====== EXTRACTED MATERIAL

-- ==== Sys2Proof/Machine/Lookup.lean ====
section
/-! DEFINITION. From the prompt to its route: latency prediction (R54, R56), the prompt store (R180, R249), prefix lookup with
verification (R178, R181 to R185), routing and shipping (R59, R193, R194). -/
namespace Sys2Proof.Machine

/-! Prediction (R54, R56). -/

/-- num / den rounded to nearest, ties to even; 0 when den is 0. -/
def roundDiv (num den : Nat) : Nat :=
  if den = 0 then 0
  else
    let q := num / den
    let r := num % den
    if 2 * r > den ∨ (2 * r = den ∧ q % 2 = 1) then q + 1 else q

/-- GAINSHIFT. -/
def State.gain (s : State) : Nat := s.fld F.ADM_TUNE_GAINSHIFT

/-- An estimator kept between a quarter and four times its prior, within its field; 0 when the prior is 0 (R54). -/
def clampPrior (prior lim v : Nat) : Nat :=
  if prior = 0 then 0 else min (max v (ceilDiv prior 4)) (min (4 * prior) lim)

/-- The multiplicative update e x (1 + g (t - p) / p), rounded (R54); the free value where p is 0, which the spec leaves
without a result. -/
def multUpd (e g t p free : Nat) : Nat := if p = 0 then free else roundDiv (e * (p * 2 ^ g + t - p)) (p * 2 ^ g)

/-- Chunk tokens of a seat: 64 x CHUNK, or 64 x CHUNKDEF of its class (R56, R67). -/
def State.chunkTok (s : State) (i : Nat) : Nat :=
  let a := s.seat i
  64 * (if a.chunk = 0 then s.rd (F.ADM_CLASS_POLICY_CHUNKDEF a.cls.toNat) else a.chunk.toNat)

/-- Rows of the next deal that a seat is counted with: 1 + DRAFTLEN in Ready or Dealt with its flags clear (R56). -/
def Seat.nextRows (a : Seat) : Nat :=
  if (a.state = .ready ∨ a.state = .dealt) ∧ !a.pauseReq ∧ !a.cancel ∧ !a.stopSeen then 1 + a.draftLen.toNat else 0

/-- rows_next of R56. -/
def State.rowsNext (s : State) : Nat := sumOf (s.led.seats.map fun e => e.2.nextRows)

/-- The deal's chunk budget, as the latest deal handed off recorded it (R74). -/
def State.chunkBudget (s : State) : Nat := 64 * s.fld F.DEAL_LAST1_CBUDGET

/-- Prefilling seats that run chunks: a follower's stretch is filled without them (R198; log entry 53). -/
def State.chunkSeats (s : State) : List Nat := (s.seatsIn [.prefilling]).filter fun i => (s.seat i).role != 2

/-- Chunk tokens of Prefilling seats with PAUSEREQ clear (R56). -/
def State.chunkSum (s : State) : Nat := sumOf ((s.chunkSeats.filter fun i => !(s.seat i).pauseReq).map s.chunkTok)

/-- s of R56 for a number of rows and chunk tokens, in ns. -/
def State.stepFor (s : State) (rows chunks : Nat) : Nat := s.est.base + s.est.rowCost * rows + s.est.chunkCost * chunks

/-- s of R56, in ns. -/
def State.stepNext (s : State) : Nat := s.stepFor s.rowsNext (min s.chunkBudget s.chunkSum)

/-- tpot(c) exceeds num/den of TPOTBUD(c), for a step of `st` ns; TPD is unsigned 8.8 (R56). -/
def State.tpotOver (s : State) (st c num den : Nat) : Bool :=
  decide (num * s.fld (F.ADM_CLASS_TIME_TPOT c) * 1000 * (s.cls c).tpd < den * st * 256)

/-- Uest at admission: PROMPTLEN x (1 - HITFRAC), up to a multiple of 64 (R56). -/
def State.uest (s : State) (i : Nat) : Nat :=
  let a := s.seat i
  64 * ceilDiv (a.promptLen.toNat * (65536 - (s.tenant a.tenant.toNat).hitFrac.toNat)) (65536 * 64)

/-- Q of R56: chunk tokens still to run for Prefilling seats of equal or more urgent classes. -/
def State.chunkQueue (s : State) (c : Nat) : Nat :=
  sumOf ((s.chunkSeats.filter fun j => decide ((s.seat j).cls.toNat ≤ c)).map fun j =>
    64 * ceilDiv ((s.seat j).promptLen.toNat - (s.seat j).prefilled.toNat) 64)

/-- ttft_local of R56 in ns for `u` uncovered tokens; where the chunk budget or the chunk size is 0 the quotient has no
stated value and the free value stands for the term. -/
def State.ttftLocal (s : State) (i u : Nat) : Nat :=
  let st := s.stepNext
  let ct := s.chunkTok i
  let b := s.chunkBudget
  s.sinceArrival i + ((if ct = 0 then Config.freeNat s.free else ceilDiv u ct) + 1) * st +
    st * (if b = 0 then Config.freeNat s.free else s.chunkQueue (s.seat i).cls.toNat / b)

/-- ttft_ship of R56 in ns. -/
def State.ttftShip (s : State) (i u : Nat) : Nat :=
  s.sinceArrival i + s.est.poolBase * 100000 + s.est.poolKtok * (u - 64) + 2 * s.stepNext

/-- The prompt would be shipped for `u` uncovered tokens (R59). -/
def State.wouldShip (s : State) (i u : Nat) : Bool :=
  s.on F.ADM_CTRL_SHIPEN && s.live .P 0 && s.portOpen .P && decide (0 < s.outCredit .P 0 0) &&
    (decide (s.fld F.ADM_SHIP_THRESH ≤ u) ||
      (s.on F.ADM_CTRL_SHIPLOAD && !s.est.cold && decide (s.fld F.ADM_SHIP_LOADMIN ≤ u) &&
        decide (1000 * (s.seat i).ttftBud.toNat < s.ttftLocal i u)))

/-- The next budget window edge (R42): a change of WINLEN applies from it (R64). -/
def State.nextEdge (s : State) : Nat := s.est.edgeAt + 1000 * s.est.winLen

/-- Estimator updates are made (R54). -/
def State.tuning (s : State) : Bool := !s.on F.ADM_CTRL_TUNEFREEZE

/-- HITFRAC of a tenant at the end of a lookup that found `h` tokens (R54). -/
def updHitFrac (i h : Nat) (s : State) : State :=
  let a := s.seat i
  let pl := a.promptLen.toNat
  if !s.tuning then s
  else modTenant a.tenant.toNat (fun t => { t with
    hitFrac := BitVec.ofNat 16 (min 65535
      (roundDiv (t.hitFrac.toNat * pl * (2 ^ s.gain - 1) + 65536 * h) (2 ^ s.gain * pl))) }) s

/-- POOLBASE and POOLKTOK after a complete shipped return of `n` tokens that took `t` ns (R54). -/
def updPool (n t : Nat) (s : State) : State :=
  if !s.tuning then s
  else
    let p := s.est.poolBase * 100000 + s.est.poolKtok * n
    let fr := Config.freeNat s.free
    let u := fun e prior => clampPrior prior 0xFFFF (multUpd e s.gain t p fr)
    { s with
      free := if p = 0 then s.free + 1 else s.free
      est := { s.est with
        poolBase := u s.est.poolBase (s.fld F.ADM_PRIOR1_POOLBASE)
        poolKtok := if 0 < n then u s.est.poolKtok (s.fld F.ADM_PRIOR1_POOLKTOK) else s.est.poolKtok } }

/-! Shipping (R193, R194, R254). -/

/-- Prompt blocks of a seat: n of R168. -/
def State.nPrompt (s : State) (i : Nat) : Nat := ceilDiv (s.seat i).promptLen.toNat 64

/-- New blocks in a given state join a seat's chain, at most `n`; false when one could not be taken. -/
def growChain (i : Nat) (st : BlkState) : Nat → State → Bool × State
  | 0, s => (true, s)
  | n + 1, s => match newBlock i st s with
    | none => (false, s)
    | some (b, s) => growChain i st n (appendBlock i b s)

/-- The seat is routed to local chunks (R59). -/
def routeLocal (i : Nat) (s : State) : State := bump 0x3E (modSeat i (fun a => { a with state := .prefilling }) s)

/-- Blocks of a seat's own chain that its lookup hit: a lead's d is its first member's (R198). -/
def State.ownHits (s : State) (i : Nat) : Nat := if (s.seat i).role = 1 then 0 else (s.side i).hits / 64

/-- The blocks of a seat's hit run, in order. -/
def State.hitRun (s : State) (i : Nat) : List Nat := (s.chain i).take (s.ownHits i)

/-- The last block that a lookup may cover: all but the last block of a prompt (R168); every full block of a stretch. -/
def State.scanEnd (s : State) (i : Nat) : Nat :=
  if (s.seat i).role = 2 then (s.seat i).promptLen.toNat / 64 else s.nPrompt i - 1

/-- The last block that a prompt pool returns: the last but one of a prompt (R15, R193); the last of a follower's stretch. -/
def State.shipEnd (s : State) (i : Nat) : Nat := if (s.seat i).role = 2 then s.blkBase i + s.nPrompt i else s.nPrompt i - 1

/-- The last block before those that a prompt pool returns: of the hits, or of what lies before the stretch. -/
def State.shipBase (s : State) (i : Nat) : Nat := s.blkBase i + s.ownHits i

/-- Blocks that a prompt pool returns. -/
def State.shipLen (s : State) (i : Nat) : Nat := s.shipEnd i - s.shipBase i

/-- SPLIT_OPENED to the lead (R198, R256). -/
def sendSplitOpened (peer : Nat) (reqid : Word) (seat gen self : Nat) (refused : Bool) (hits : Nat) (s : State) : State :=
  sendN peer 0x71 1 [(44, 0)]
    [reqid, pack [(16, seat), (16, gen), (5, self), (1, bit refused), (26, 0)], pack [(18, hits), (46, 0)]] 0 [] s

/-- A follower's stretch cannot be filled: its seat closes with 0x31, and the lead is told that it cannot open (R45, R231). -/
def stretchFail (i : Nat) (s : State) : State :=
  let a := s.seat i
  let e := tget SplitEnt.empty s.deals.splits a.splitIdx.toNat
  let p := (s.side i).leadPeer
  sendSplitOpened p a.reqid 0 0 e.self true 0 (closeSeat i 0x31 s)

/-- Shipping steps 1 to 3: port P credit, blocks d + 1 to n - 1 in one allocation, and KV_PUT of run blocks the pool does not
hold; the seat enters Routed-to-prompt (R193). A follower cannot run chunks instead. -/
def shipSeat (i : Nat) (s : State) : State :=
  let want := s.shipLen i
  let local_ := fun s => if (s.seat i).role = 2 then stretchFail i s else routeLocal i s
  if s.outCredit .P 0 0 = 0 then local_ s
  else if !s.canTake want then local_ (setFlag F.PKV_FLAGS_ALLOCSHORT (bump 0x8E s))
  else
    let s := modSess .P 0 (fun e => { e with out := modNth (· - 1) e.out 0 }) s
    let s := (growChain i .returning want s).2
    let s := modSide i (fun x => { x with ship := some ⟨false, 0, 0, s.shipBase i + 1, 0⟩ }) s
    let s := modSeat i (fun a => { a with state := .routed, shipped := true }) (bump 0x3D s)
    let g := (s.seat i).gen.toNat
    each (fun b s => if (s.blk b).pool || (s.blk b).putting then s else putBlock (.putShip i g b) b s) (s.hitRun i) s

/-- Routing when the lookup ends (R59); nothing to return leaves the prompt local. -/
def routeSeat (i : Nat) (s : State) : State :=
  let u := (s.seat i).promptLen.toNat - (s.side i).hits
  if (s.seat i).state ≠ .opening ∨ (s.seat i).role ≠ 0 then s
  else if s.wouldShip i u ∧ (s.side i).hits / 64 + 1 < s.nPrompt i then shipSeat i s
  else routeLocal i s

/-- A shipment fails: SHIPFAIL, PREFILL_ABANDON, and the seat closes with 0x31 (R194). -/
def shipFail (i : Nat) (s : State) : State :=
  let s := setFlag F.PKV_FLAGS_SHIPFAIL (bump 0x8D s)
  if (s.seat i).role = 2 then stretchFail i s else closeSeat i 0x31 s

============

WHAT YOU SHOULD DO - Every line in the entries above that has the word "leaves" should be identified and copied.

EXERCISE SOLUTION -
/-- The multiplicative update e x (1 + g (t - p) / p), rounded (R54); the free value where p is 0, which the spec leaves
/-- Routing when the lookup ends (R59); nothing to return leaves the prompt local. -/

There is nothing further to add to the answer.